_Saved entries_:
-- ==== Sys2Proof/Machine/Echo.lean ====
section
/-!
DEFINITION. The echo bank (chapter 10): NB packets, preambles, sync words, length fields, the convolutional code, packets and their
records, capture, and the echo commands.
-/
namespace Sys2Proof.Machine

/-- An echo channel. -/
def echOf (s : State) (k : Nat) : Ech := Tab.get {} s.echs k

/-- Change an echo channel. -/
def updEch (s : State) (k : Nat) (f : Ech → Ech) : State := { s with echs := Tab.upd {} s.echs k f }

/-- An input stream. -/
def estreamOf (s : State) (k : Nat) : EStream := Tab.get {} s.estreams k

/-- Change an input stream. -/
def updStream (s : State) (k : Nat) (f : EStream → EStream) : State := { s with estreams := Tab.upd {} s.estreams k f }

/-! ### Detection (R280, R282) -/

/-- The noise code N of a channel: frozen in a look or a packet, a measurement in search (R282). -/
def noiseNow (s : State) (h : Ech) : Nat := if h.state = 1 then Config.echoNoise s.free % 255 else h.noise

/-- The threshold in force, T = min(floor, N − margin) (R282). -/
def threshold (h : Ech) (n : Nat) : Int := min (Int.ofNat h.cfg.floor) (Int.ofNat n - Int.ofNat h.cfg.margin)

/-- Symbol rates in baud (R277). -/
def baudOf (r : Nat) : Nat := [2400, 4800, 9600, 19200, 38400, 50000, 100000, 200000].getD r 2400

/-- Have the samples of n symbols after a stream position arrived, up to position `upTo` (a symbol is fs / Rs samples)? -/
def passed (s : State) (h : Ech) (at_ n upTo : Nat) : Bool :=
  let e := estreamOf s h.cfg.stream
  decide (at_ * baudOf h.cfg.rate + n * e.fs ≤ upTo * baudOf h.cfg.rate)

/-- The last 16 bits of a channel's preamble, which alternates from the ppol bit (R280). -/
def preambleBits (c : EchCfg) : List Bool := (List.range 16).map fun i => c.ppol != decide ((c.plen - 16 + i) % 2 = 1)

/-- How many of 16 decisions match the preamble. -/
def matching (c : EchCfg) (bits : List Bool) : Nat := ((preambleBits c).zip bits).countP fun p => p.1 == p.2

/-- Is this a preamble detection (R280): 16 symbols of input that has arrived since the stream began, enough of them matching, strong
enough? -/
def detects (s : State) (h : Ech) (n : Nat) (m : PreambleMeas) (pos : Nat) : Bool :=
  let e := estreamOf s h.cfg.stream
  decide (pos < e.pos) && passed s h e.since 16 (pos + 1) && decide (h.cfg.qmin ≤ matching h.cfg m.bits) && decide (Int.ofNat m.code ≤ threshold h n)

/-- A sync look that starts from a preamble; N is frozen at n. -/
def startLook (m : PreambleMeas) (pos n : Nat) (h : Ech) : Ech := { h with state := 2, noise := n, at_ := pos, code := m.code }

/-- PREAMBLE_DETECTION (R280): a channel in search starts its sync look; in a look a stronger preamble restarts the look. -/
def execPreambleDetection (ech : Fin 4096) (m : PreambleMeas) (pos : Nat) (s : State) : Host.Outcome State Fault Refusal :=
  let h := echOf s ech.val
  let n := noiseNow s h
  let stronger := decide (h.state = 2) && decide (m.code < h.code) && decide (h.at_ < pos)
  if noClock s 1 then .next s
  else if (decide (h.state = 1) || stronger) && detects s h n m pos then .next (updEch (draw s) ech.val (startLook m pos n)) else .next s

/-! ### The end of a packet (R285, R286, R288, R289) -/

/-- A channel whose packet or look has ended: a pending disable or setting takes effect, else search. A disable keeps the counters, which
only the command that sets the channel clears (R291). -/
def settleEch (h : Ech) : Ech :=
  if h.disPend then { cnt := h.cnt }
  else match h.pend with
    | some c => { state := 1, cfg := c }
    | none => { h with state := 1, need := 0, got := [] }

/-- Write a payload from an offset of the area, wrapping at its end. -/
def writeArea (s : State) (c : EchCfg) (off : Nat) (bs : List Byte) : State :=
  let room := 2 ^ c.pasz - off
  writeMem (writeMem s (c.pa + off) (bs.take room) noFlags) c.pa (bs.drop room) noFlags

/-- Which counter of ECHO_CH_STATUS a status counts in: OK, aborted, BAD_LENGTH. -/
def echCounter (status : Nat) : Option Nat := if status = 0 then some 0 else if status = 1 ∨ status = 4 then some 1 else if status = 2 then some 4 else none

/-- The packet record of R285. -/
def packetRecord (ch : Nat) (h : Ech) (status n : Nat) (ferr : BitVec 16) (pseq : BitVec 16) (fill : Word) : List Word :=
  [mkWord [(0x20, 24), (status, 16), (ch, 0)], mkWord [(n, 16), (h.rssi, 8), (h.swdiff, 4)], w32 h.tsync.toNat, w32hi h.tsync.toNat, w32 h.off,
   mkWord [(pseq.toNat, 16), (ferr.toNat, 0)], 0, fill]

_Problem statement_: The answer must be the same records, repeated exactly and in full.

_The completed task_:
-- ==== Sys2Proof/Machine/Echo.lean ====
section
/-!
DEFINITION. The echo bank (chapter 10): NB packets, preambles, sync words, length fields, the convolutional code, packets and their
records, capture, and the echo commands.
-/
namespace Sys2Proof.Machine

/-- An echo channel. -/
def echOf (s : State) (k : Nat) : Ech := Tab.get {} s.echs k

/-- Change an echo channel. -/
def updEch (s : State) (k : Nat) (f : Ech → Ech) : State := { s with echs := Tab.upd {} s.echs k f }

/-- An input stream. -/
def estreamOf (s : State) (k : Nat) : EStream := Tab.get {} s.estreams k

/-- Change an input stream. -/
def updStream (s : State) (k : Nat) (f : EStream → EStream) : State := { s with estreams := Tab.upd {} s.estreams k f }

/-! ### Detection (R280, R282) -/

/-- The noise code N of a channel: frozen in a look or a packet, a measurement in search (R282). -/
def noiseNow (s : State) (h : Ech) : Nat := if h.state = 1 then Config.echoNoise s.free % 255 else h.noise

/-- The threshold in force, T = min(floor, N − margin) (R282). -/
def threshold (h : Ech) (n : Nat) : Int := min (Int.ofNat h.cfg.floor) (Int.ofNat n - Int.ofNat h.cfg.margin)

/-- Symbol rates in baud (R277). -/
def baudOf (r : Nat) : Nat := [2400, 4800, 9600, 19200, 38400, 50000, 100000, 200000].getD r 2400

/-- Have the samples of n symbols after a stream position arrived, up to position `upTo` (a symbol is fs / Rs samples)? -/
def passed (s : State) (h : Ech) (at_ n upTo : Nat) : Bool :=
  let e := estreamOf s h.cfg.stream
  decide (at_ * baudOf h.cfg.rate + n * e.fs ≤ upTo * baudOf h.cfg.rate)

/-- The last 16 bits of a channel's preamble, which alternates from the ppol bit (R280). -/
def preambleBits (c : EchCfg) : List Bool := (List.range 16).map fun i => c.ppol != decide ((c.plen - 16 + i) % 2 = 1)

/-- How many of 16 decisions match the preamble. -/
def matching (c : EchCfg) (bits : List Bool) : Nat := ((preambleBits c).zip bits).countP fun p => p.1 == p.2

/-- Is this a preamble detection (R280): 16 symbols of input that has arrived since the stream began, enough of them matching, strong
enough? -/
def detects (s : State) (h : Ech) (n : Nat) (m : PreambleMeas) (pos : Nat) : Bool :=
  let e := estreamOf s h.cfg.stream
  decide (pos < e.pos) && passed s h e.since 16 (pos + 1) && decide (h.cfg.qmin ≤ matching h.cfg m.bits) && decide (Int.ofNat m.code ≤ threshold h n)

/-- A sync look that starts from a preamble; N is frozen at n. -/
def startLook (m : PreambleMeas) (pos n : Nat) (h : Ech) : Ech := { h with state := 2, noise := n, at_ := pos, code := m.code }

/-- PREAMBLE_DETECTION (R280): a channel in search starts its sync look; in a look a stronger preamble restarts the look. -/
def execPreambleDetection (ech : Fin 4096) (m : PreambleMeas) (pos : Nat) (s : State) : Host.Outcome State Fault Refusal :=
  let h := echOf s ech.val
  let n := noiseNow s h
  let stronger := decide (h.state = 2) && decide (m.code < h.code) && decide (h.at_ < pos)
  if noClock s 1 then .next s
  else if (decide (h.state = 1) || stronger) && detects s h n m pos then .next (updEch (draw s) ech.val (startLook m pos n)) else .next s

/-! ### The end of a packet (R285, R286, R288, R289) -/

/-- A channel whose packet or look has ended: a pending disable or setting takes effect, else search. A disable keeps the counters, which
only the command that sets the channel clears (R291). -/
def settleEch (h : Ech) : Ech :=
  if h.disPend then { cnt := h.cnt }
  else match h.pend with
    | some c => { state := 1, cfg := c }
    | none => { h with state := 1, need := 0, got := [] }

/-- Write a payload from an offset of the area, wrapping at its end. -/
def writeArea (s : State) (c : EchCfg) (off : Nat) (bs : List Byte) : State :=
  let room := 2 ^ c.pasz - off
  writeMem (writeMem s (c.pa + off) (bs.take room) noFlags) c.pa (bs.drop room) noFlags

/-- Which counter of ECHO_CH_STATUS a status counts in: OK, aborted, BAD_LENGTH. -/
def echCounter (status : Nat) : Option Nat := if status = 0 then some 0 else if status = 1 ∨ status = 4 then some 1 else if status = 2 then some 4 else none

/-- The packet record of R285. -/
def packetRecord (ch : Nat) (h : Ech) (status n : Nat) (ferr : BitVec 16) (pseq : BitVec 16) (fill : Word) : List Word :=
  [mkWord [(0x20, 24), (status, 16), (ch, 0)], mkWord [(n, 16), (h.rssi, 8), (h.swdiff, 4)], w32 h.tsync.toNat, w32hi h.tsync.toNat, w32 h.off,
   mkWord [(pseq.toNat, 16), (ferr.toNat, 0)], 0, fill]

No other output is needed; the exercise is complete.